The changes make little new reference to the treatment of securitization transactions, but the Committee has acknowledged that significant progress has been made through technical discussions in regards to securitization.

Agreements have been reached regarding the capital requirements for small and medium sized corporate exposures (SMEs), which can affect issuance consideration for originators of this asset class, said Deutsche. "The overriding goal of the Committee remains to make the new Accord capital neutral,' that is, neither significantly decreasing nor increasing the aggregate level of regulatory capital in the banking system."

Specifically, under the internal ratings-based (IRB) approach, exposures to SMEs now attract a lower capital requirement that may be as much as 20% less than the requirement for larger corporate exposures. Under this approach, non-mortgage retail credit exposures will be classified under qualifying revolving exposure such as credit cards or as other retail like non-revolving, non-mortgage consumer loans.

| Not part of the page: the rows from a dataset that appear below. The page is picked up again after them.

@[simp] theorem rs1Of_encShift32 (f7 : BitVec 7) (f3 : BitVec 3) (op : BitVec 7) (rd rs1 : Reg) (shamt : BitVec 5) : rs1Of (encShift32 f7 f3 op rd rs1 shamt) = rs1 := by
  have h : (encShift32 f7 f3 op rd rs1 shamt).extractLsb' 15 5 = regBits rs1 := by
    apply BitVec.eq_of_getLsbD_eq
    intro i hi
    simp only [encShift32, BitVec.getLsbD_append, BitVec.getLsbD_extractLsb']
    (repeat' split) <;> first | omega | (rw [decide_eq_true (by omega), Bool.true_and]; congr 1; omega)
  unfold rs1Of; rw [h]; rfl

@[simp] theorem shamt5Of_encShift32 (f7 : BitVec 7) (f3 : BitVec 3) (op : BitVec 7) (rd rs1 : Reg) (shamt : BitVec 5) : shamt5Of (encShift32 f7 f3 op rd rs1 shamt) = shamt := by
  apply BitVec.eq_of_getLsbD_eq
  intro i hi
  simp only [shamt5Of, encShift32, BitVec.getLsbD_append, BitVec.getLsbD_extractLsb']
  (repeat' split) <;> first | omega | (rw [decide_eq_true (by omega), Bool.true_and]; congr 1; omega)

@[simp] theorem rdOf_encAmo (f5 : BitVec 5) (f3 : BitVec 3) (aq rl : Bool) (rd rs1 rs2 : Reg) : rdOf (encAmo f5 f3 aq rl rd rs1 rs2) = rd := by
  have h : (encAmo f5 f3 aq rl rd rs1 rs2).extractLsb' 7 5 = regBits rd := by
    apply BitVec.eq_of_getLsbD_eq
    intro i hi
    simp only [encAmo, BitVec.getLsbD_append, BitVec.getLsbD_extractLsb']
    (repeat' split) <;> first | omega | (rw [decide_eq_true (by omega), Bool.true_and]; congr 1; omega)
  unfold rdOf; rw [h]; rfl

@[simp] theorem rs1Of_encAmo (f5 : BitVec 5) (f3 : BitVec 3) (aq rl : Bool) (rd rs1 rs2 : Reg) : rs1Of (encAmo f5 f3 aq rl rd rs1 rs2) = rs1 := by
  have h : (encAmo f5 f3 aq rl rd rs1 rs2).extractLsb' 15 5 = regBits rs1 := by
    apply BitVec.eq_of_getLsbD_eq
    intro i hi
    simp only [encAmo, BitVec.getLsbD_append, BitVec.getLsbD_extractLsb']
    (repeat' split) <;> first | omega | (rw [decide_eq_true (by omega), Bool.true_and]; congr 1; omega)
  unfold rs1Of; rw [h]; rfl

@[simp] theorem rs2Of_encAmo (f5 : BitVec 5) (f3 : BitVec 3) (aq rl : Bool) (rd rs1 rs2 : Reg) : rs2Of (encAmo f5 f3 aq rl rd rs1 rs2) = rs2 := by
  have h : (encAmo f5 f3 aq rl rd rs1 rs2).extractLsb' 20 5 = regBits rs2 := by
    apply BitVec.eq_of_getLsbD_eq
    intro i hi
    simp only [encAmo, BitVec.getLsbD_append, BitVec.getLsbD_extractLsb']
    (repeat' split) <;> first | omega | (rw [decide_eq_true (by omega), Bool.true_and]; congr 1; omega)
  unfold rs2Of; rw [h]; rfl

@[simp] theorem aqOf_encAmo (f5 : BitVec 5) (f3 : BitVec 3) (aq rl : Bool) (rd rs1 rs2 : Reg) : aqOf (encAmo f5 f3 aq rl rd rs1 rs2) = aq := by
  unfold aqOf encAmo
  simp only [BitVec.getLsbD_append]
  cases aq <;> cases rl <;> rfl

@[simp] theorem rlOf_encAmo (f5 : BitVec 5) (f3 : BitVec 3) (aq rl : Bool) (rd rs1 rs2 : Reg) : rlOf (encAmo f5 f3 aq rl rd rs1 rs2) = rl := by
  unfold rlOf encAmo
  simp only [BitVec.getLsbD_append]
  cases aq <;> cases rl <;> rfl

@[simp] theorem rdOf_encCsr (f3 : BitVec 3) (rd : Reg) (csr : CsrNum) (rs1 : Reg) : rdOf (encCsr f3 rd csr rs1) = rd := by
  have h : (encCsr f3 rd csr rs1).extractLsb' 7 5 = regBits rd := by
    apply BitVec.eq_of_getLsbD_eq
    intro i hi
    simp only [encCsr, BitVec.getLsbD_append, BitVec.getLsbD_extractLsb']
    (repeat' split) <;> first | omega | (rw [decide_eq_true (by omega), Bool.true_and]; congr 1; omega)
  unfold rdOf; rw [h]; rfl

@[simp] theorem rs1Of_encCsr (f3 : BitVec 3) (rd : Reg) (csr : CsrNum) (rs1 : Reg) : rs1Of (encCsr f3 rd csr rs1) = rs1 := by
  have h : (encCsr f3 rd csr rs1).extractLsb' 15 5 = regBits rs1 := by
    apply BitVec.eq_of_getLsbD_eq
    intro i hi
    simp only [encCsr, BitVec.getLsbD_append, BitVec.getLsbD_extractLsb']
    (repeat' split) <;> first | omega | (rw [decide_eq_true (by omega), Bool.true_and]; congr 1; omega)
  unfold rs1Of; rw [h]; rfl

@[simp] theorem csrOf_encCsr (f3 : BitVec 3) (rd : Reg) (csr : CsrNum) (rs1 : Reg) : csrOf (encCsr f3 rd csr rs1) = csr := by
  apply BitVec.eq_of_getLsbD_eq
  intro i hi
  simp only [csrOf, encCsr, BitVec.getLsbD_append, BitVec.getLsbD_extractLsb']
  (repeat' split) <;> first | omega | (rw [decide_eq_true (by omega), Bool.true_and]; congr 1; omega)

@[simp] theorem rdOf_encCsrI (f3 : BitVec 3) (rd : Reg) (csr : CsrNum) (uimm : BitVec 5) : rdOf (encCsrI f3 rd csr uimm) = rd := by
  have h : (encCsrI f3 rd csr uimm).extractLsb' 7 5 = regBits rd := by
    apply BitVec.eq_of_getLsbD_eq
    intro i hi
    simp only [encCsrI, BitVec.getLsbD_append, BitVec.getLsbD_extractLsb']
    (repeat' split) <;> first | omega | (rw [decide_eq_true (by omega), Bool.true_and]; congr 1; omega)
  unfold rdOf; rw [h]; rfl

@[simp] theorem uimmOf_encCsrI (f3 : BitVec 3) (rd : Reg) (csr : CsrNum) (uimm : BitVec 5) : uimmOf (encCsrI f3 rd csr uimm) = uimm := by
  apply BitVec.eq_of_getLsbD_eq
  intro i hi
  simp only [uimmOf, encCsrI, BitVec.getLsbD_append, BitVec.getLsbD_extractLsb']
  (repeat' split) <;> first | omega | (rw [decide_eq_true (by omega), Bool.true_and]; congr 1; omega)

@[simp] theorem csrOf_encCsrI (f3 : BitVec 3) (rd : Reg) (csr : CsrNum) (uimm : BitVec 5) : csrOf (encCsrI f3 rd csr uimm) = csr := by
  apply BitVec.eq_of_getLsbD_eq
  intro i hi
  simp only [csrOf, encCsrI, BitVec.getLsbD_append, BitVec.getLsbD_extractLsb']
  (repeat' split) <;> first | omega | (rw [decide_eq_true (by omega), Bool.true_and]; congr 1; omega)

@[simp] theorem rdOf_encFence (fm pred succ : BitVec 4) (rs1 rd : Reg) : rdOf (encFence fm pred succ rs1 rd) = rd := by
  have h : (encFence fm pred succ rs1 rd).extractLsb' 7 5 = regBits rd := by
    apply BitVec.eq_of_getLsbD_eq
    intro i hi
    simp only [encFence, BitVec.getLsbD_append, BitVec.getLsbD_extractLsb']
    (repeat' split) <;> first | omega | (rw [decide_eq_true (by omega), Bool.true_and]; congr 1; omega)
  unfold rdOf; rw [h]; rfl

@[simp] theorem rs1Of_encFence (fm pred succ : BitVec 4) (rs1 rd : Reg) : rs1Of (encFence fm pred succ rs1 rd) = rs1 := by
  have h : (encFence fm pred succ rs1 rd).extractLsb' 15 5 = regBits rs1 := by
    apply BitVec.eq_of_getLsbD_eq
    intro i hi
    simp only [encFence, BitVec.getLsbD_append, BitVec.getLsbD_extractLsb']
    (repeat' split) <;> first | omega | (rw [decide_eq_true (by omega), Bool.true_and]; congr 1; omega)
  unfold rs1Of; rw [h]; rfl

For banks not using the IRB approach, the risk weighting for residential mortgages will be reduced from 50% to 40% and non-mortgage retail lending will be reduced from 100% to 75%, Deutsche summarized.

According to the report, these new guidelines will minimally affect bank investors because their risk capital charges in ABS/MBS is ratings based. "Delaying the accord implementation by another year may provide incremental motivation for issuers seeking regulatory capital relief through synthetic securitizations," Deutsche researchers noted.